21249 + 0 in total (QC-passed reads + QC-failed reads)
7520 + 0 primary
0 + 0 secondary
13729 + 0 supplementary
0 + 0 duplicates
0 + 0 primary duplicates
21249 + 0 mapped (100.00% : N/A)
7520 + 0 primary mapped (100.00% : N/A)
0 + 0 paired in sequencing
0 + 0 read1
0 + 0 read2
0 + 0 properly paired (N/A : N/A)
0 + 0 with itself and mate mapped
0 + 0 singletons (N/A : N/A)
0 + 0 with mate mapped to a different chr
0 + 0 with mate mapped to a different chr (mapQ>=5)

Is there a link which I can use to upload the bam?

ldenti commented 1 year ago

mmm I see. Maybe something goes off since these are not "real" HiFi reads.. But I have to check them..

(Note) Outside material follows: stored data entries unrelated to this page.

-- ==== Sys2Proof/Laws/State.lean ====
section
/-! SUPPORT. What each named update of the state does to each field. -/

namespace Sys2Proof.Machine

/-! ### `State.emit` -/

@[simp] theorem State.emit_video (s : State) (port : OutPort) (bytes : List Byte) : (s.emit port bytes).video = s.video := rfl

@[simp] theorem State.emit_audio (s : State) (port : OutPort) (bytes : List Byte) : (s.emit port bytes).audio = s.audio := rfl

@[simp] theorem State.emit_arrivals (s : State) (port : OutPort) (bytes : List Byte) : (s.emit port bytes).arrivals = s.arrivals := rfl

@[simp] theorem State.emit_stages (s : State) (port : OutPort) (bytes : List Byte) : (s.emit port bytes).stages = s.stages := rfl

@[simp] theorem State.emit_pcm (s : State) (port : OutPort) (bytes : List Byte) : (s.emit port bytes).pcm = s.pcm := rfl

@[simp] theorem State.emit_out (s : State) (port : OutPort) (bytes : List Byte) : (s.emit port bytes).out = s.out ++ [⟨port, bytes⟩] := rfl

/-! ### `State.schedule` -/

@[simp] theorem State.schedule_video (s : State) (next : List Instr) : (s.schedule next).video = s.video := rfl

@[simp] theorem State.schedule_audio (s : State) (next : List Instr) : (s.schedule next).audio = s.audio := rfl

@[simp] theorem State.schedule_arrivals (s : State) (next : List Instr) : (s.schedule next).arrivals = s.arrivals := rfl

@[simp] theorem State.schedule_stages (s : State) (next : List Instr) : (s.schedule next).stages = next ++ s.stages := rfl

@[simp] theorem State.schedule_pcm (s : State) (next : List Instr) : (s.schedule next).pcm = s.pcm := rfl

@[simp] theorem State.schedule_out (s : State) (next : List Instr) : (s.schedule next).out = s.out := rfl

/-! ### `State.withStages` -/

@[simp] theorem State.withStages_video (s : State) (stages : List Instr) : (s.withStages stages).video = s.video := rfl

@[simp] theorem State.withStages_audio (s : State) (stages : List Instr) : (s.withStages stages).audio = s.audio := rfl

@[simp] theorem State.withStages_arrivals (s : State) (stages : List Instr) : (s.withStages stages).arrivals = s.arrivals := rfl

@[simp] theorem State.withStages_stages (s : State) (stages : List Instr) : (s.withStages stages).stages = stages := rfl

@[simp] theorem State.withStages_pcm (s : State) (stages : List Instr) : (s.withStages stages).pcm = s.pcm := rfl

@[simp] theorem State.withStages_out (s : State) (stages : List Instr) : (s.withStages stages).out = s.out := rfl

/-! ### `State.withArrivals` -/

@[simp] theorem State.withArrivals_video (s : State) (arrivals : List Txn) : (s.withArrivals arrivals).video = s.video := rfl

@[simp] theorem State.withArrivals_audio (s : State) (arrivals : List Txn) : (s.withArrivals arrivals).audio = s.audio := rfl

@[simp] theorem State.withArrivals_arrivals (s : State) (arrivals : List Txn) : (s.withArrivals arrivals).arrivals = arrivals := rfl

@[simp] theorem State.withArrivals_stages (s : State) (arrivals : List Txn) : (s.withArrivals arrivals).stages = s.stages := rfl

@[simp] theorem State.withArrivals_pcm (s : State) (arrivals : List Txn) : (s.withArrivals arrivals).pcm = s.pcm := rfl

@[simp] theorem State.withArrivals_out (s : State) (arrivals : List Txn) : (s.withArrivals arrivals).out = s.out := rfl

/-! ### `State.withVideo` -/

@[simp] theorem State.withVideo_video (s : State) (video : VideoState) : (s.withVideo video).video = video := rfl

@[simp] theorem State.withVideo_audio (s : State) (video : VideoState) : (s.withVideo video).audio = s.audio := rfl

@[simp] theorem State.withVideo_arrivals (s : State) (video : VideoState) : (s.withVideo video).arrivals = s.arrivals := rfl

@[simp] theorem State.withVideo_stages (s : State) (video : VideoState) : (s.withVideo video).stages = s.stages := rfl

@[simp] theorem State.withVideo_pcm (s : State) (video : VideoState) : (s.withVideo video).pcm = s.pcm := rfl

@[simp] theorem State.withVideo_out (s : State) (video : VideoState) : (s.withVideo video).out = s.out := rfl

/-! ### `State.withAudio` -/

@[simp] theorem State.withAudio_video (s : State) (audio : AudioState) : (s.withAudio audio).video = s.video := rfl

@[simp] theorem State.withAudio_audio (s : State) (audio : AudioState) : (s.withAudio audio).audio = audio := rfl

@[simp] theorem State.withAudio_arrivals (s : State) (audio : AudioState) : (s.withAudio audio).arrivals = s.arrivals := rfl

@[simp] theorem State.withAudio_stages (s : State) (audio : AudioState) : (s.withAudio audio).stages = s.stages := rfl

@[simp] theorem State.withAudio_pcm (s : State) (audio : AudioState) : (s.withAudio audio).pcm = s.pcm := rfl

@[simp] theorem State.withAudio_out (s : State) (audio : AudioState) : (s.withAudio audio).out = s.out := rfl

/-! ### `State.withPcm` -/

@[simp] theorem State.withPcm_video (s : State) (pcm : List Half) : (s.withPcm pcm).video = s.video := rfl

@[simp] theorem State.withPcm_audio (s : State) (pcm : List Half) : (s.withPcm pcm).audio = s.audio := rfl

@[simp] theorem State.withPcm_arrivals (s : State) (pcm : List Half) : (s.withPcm pcm).arrivals = s.arrivals := rfl

@[simp] theorem State.withPcm_stages (s : State) (pcm : List Half) : (s.withPcm pcm).stages = s.stages := rfl

@[simp] theorem State.withPcm_pcm (s : State) (pcm : List Half) : (s.withPcm pcm).pcm = pcm := rfl

@[simp] theorem State.withPcm_out (s : State) (pcm : List Half) : (s.withPcm pcm).out = s.out := rfl

/-! ### `State.deliver` -/

@[simp] theorem State.deliver_video (s : State) (t : Txn) : (s.deliver t).video = s.video := rfl

@[simp] theorem State.deliver_audio (s : State) (t : Txn) : (s.deliver t).audio = s.audio := rfl

@[simp] theorem State.deliver_arrivals (s : State) (t : Txn) : (s.deliver t).arrivals = s.arrivals ++ [t] := rfl

@[simp] theorem State.deliver_stages (s : State) (t : Txn) : (s.deliver t).stages = s.stages := rfl

@[simp] theorem State.deliver_pcm (s : State) (t : Txn) : (s.deliver t).pcm = s.pcm := rfl

@[simp] theorem State.deliver_out (s : State) (t : Txn) : (s.deliver t).out = s.out := rfl

/-! ### `VideoState.clearFrame` -/

@[simp] theorem VideoState.clearFrame_trkValid (v : VideoState) : (v.clearFrame).trkValid = v.trkValid := rfl

@[simp] theorem VideoState.clearFrame_trkFrame (v : VideoState) : (v.clearFrame).trkFrame = v.trkFrame := rfl

@[simp] theorem VideoState.clearFrame_slotValid (v : VideoState) : (v.clearFrame).slotValid = [] := rfl

@[simp] theorem VideoState.clearFrame_slotLine (v : VideoState) : (v.clearFrame).slotLine = v.slotLine := rfl

@[simp] theorem VideoState.clearFrame_slotData (v : VideoState) : (v.clearFrame).slotData = v.slotData := rfl

@[simp] theorem VideoState.clearFrame_expCount (v : VideoState) : (v.clearFrame).expCount = 0#16 := rfl

@[simp] theorem VideoState.clearFrame_height (v : VideoState) : (v.clearFrame).height = 0#16 := rfl

/-! ### `VideoState.track` -/

@[simp] theorem VideoState.track_trkValid (v : VideoState) (frame : Half) : (v.track frame).trkValid = true := rfl

@[simp] theorem VideoState.track_trkFrame (v : VideoState) (frame : Half) : (v.track frame).trkFrame = frame := rfl

@[simp] theorem VideoState.track_slotValid (v : VideoState) (frame : Half) : (v.track frame).slotValid = v.slotValid := rfl

@[simp] theorem VideoState.track_slotLine (v : VideoState) (frame : Half) : (v.track frame).slotLine = v.slotLine := rfl

@[simp] theorem VideoState.track_slotData (v : VideoState) (frame : Half) : (v.track frame).slotData = v.slotData := rfl

@[simp] theorem VideoState.track_expCount (v : VideoState) (frame : Half) : (v.track frame).expCount = v.expCount := rfl

@[simp] theorem VideoState.track_height (v : VideoState) (frame : Half) : (v.track frame).height = v.height := rfl

/-! ### `VideoState.storeSlot` -/

@[simp] theorem VideoState.storeSlot_trkValid (v : VideoState) (i : Nat) (line : BitVec 15) (payload : Bytes 768) : (v.storeSlot i line payload).trkValid = v.trkValid := rfl

@[simp] theorem VideoState.storeSlot_trkFrame (v : VideoState) (i : Nat) (line : BitVec 15) (payload : Bytes 768) : (v.storeSlot i line payload).trkFrame = v.trkFrame := rfl

@[simp] theorem VideoState.storeSlot_slotValid (v : VideoState) (i : Nat) (line : BitVec 15) (payload : Bytes 768) : (v.storeSlot i line payload).slotValid = markValid v.slotValid i := rfl

@[simp] theorem VideoState.storeSlot_slotLine (v : VideoState) (i : Nat) (line : BitVec 15) (payload : Bytes 768) : (v.storeSlot i line payload).slotLine = sparseWrite 0#15 v.slotLine i [line] := rfl

@[simp] theorem VideoState.storeSlot_slotData (v : VideoState) (i : Nat) (line : BitVec 15) (payload : Bytes 768) : (v.storeSlot i line payload).slotData = Memory.writeBlock v.slotData (slotAddr i 0) payload.bytes := rfl

@[simp] theorem VideoState.storeSlot_expCount (v : VideoState) (i : Nat) (line : BitVec 15) (payload : Bytes 768) : (v.storeSlot i line payload).expCount = v.expCount := rfl

@[simp] theorem VideoState.storeSlot_height (v : VideoState) (i : Nat) (line : BitVec 15) (payload : Bytes 768) : (v.storeSlot i line payload).height = v.height := rfl

/-! ### `VideoState.setGeometry` -/

@[simp] theorem VideoState.setGeometry_trkValid (v : VideoState) (expCount height : Nat) : (v.setGeometry expCount height).trkValid = v.trkValid := rfl

@[simp] theorem VideoState.setGeometry_trkFrame (v : VideoState) (expCount height : Nat) : (v.setGeometry expCount height).trkFrame = v.trkFrame := rfl

@[simp] theorem VideoState.setGeometry_slotValid (v : VideoState) (expCount height : Nat) : (v.setGeometry expCount height).slotValid = v.slotValid := rfl

@[simp] theorem VideoState.setGeometry_slotLine (v : VideoState) (expCount height : Nat) : (v.setGeometry expCount height).slotLine = v.slotLine := rfl

@[simp] theorem VideoState.setGeometry_slotData (v : VideoState) (expCount height : Nat) : (v.setGeometry expCount height).slotData = v.slotData := rfl

@[simp] theorem VideoState.setGeometry_expCount (v : VideoState) (expCount height : Nat) : (v.setGeometry expCount height).expCount = BitVec.ofNat 16 expCount := rfl

@[simp] theorem VideoState.setGeometry_height (v : VideoState) (expCount height : Nat) : (v.setGeometry expCount height).height = BitVec.ofNat 16 height := rfl

/-! ### `VideoState.toReset` -/

@[simp] theorem VideoState.toReset_trkValid (v : VideoState) : (v.toReset).trkValid = false := rfl

@[simp] theorem VideoState.toReset_trkFrame (v : VideoState) : (v.toReset).trkFrame = 0#16 := rfl

@[simp] theorem VideoState.toReset_slotValid (v : VideoState) : (v.toReset).slotValid = [] := rfl

@[simp] theorem VideoState.toReset_slotLine (v : VideoState) : (v.toReset).slotLine = v.slotLine := rfl

@[simp] theorem VideoState.toReset_slotData (v : VideoState) : (v.toReset).slotData = v.slotData := rfl

@[simp] theorem VideoState.toReset_expCount (v : VideoState) : (v.toReset).expCount = 0#16 := rfl

@[simp] theorem VideoState.toReset_height (v : VideoState) : (v.toReset).height = 0#16 := rfl

end Sys2Proof.Machine
end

If github doesn't allow you to upload the bam here (I don't remember the file size limit), can you use an hosting service like google drive?

ldenti commented 1 year ago

Hi @nirvana693, any news on this? I had some spare time and I tried to build contigs with hifiasm, align them with pbmm2 and then smooth them. Unfortunately, I couln't replicate your error. I suspect it's too data dependent..

One test you can do - in case you are still working on this - is to compile and try the lowcov branch. It's the development branch where I updated the smoothing and fixed some bugs.

Best,

ldenti commented 1 year ago

I merged the lowconv branch. v1.0.5 is now out and contains all the improvements and bug fixing of that branch. Please check it out in case. It also contains a bug fix for very low weighted clusters (such those you could obtain while calling from contigs and not reads).